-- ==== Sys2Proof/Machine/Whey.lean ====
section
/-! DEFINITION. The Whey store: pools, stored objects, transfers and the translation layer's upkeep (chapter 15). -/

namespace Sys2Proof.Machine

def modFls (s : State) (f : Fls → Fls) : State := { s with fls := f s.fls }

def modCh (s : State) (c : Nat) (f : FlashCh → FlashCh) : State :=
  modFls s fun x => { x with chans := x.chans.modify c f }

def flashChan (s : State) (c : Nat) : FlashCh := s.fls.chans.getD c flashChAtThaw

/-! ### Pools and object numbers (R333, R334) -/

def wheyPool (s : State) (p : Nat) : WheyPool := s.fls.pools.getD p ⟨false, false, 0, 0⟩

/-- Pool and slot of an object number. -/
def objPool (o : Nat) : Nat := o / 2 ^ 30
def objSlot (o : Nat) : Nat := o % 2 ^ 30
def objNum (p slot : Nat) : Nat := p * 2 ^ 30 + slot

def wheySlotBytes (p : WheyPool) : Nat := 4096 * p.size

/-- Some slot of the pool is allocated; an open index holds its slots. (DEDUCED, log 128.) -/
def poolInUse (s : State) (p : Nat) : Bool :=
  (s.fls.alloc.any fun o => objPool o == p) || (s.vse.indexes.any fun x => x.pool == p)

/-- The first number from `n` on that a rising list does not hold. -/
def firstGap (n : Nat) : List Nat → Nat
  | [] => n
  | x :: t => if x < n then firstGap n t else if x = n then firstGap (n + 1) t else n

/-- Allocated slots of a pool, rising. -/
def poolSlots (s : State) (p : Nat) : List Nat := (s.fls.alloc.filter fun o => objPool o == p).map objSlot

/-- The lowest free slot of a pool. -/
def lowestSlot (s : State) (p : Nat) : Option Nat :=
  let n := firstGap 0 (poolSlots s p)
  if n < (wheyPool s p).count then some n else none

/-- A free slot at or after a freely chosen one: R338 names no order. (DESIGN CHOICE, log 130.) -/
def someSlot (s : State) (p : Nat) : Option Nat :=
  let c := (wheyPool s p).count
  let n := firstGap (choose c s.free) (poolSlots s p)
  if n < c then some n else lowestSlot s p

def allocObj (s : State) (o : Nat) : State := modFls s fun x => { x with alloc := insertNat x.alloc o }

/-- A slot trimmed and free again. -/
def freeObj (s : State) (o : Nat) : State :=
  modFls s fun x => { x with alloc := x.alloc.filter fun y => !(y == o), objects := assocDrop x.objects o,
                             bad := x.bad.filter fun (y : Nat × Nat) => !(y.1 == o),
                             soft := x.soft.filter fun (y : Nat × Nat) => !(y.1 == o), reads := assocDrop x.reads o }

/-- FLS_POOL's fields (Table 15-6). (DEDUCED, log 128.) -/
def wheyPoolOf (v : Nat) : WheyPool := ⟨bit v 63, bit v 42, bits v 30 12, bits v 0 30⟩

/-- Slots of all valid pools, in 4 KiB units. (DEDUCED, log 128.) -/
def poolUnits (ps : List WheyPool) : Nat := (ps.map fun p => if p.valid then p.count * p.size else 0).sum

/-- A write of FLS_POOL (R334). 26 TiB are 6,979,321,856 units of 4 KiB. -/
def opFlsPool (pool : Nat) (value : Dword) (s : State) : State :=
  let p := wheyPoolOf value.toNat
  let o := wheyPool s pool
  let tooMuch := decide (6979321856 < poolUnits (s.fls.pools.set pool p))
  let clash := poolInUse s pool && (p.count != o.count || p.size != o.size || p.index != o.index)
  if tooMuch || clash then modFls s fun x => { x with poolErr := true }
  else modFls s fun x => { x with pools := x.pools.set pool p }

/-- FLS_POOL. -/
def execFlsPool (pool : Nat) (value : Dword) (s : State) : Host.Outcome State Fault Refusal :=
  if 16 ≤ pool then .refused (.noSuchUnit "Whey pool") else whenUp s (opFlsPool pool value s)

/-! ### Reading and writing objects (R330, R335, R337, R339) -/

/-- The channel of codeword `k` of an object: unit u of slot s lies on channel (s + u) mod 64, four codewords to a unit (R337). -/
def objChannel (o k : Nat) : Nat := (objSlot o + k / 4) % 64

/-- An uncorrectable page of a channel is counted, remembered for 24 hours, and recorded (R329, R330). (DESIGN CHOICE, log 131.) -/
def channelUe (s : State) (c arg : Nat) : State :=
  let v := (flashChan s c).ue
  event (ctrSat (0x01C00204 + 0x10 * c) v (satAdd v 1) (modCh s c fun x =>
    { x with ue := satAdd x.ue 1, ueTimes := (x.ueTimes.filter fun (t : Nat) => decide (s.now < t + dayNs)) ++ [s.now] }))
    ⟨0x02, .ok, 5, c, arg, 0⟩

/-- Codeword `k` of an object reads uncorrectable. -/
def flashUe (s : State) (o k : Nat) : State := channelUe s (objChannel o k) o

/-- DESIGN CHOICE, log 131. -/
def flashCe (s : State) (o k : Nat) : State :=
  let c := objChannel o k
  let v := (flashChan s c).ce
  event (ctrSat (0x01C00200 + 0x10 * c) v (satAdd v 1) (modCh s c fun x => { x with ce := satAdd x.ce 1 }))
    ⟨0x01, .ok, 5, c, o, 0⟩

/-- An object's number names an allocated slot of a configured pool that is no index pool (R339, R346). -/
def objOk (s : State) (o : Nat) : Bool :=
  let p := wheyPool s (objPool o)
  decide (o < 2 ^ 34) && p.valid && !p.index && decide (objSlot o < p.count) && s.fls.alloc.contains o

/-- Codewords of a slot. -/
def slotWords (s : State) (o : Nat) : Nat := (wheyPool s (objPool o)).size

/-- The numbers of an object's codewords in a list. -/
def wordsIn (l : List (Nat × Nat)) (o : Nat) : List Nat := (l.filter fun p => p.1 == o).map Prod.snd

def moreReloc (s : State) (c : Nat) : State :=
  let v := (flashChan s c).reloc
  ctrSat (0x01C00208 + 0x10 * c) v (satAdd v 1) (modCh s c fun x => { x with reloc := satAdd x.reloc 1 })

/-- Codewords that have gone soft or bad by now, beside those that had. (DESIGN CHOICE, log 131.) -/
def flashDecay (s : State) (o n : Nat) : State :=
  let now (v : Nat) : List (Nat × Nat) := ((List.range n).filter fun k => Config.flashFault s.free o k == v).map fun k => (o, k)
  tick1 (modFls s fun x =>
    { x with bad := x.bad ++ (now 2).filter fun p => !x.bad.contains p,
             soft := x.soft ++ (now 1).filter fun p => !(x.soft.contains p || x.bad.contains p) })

+--

» TASK: Return, from the data, each line where the string "that" occurs.

» REPLY:
/-- The first number from `n` on that a rising list does not hold. -/
/-- An object's number names an allocated slot of a configured pool that is no index pool (R339, R346). -/
/-- Codewords that have gone soft or bad by now, beside those that had. (DESIGN CHOICE, log 131.) -/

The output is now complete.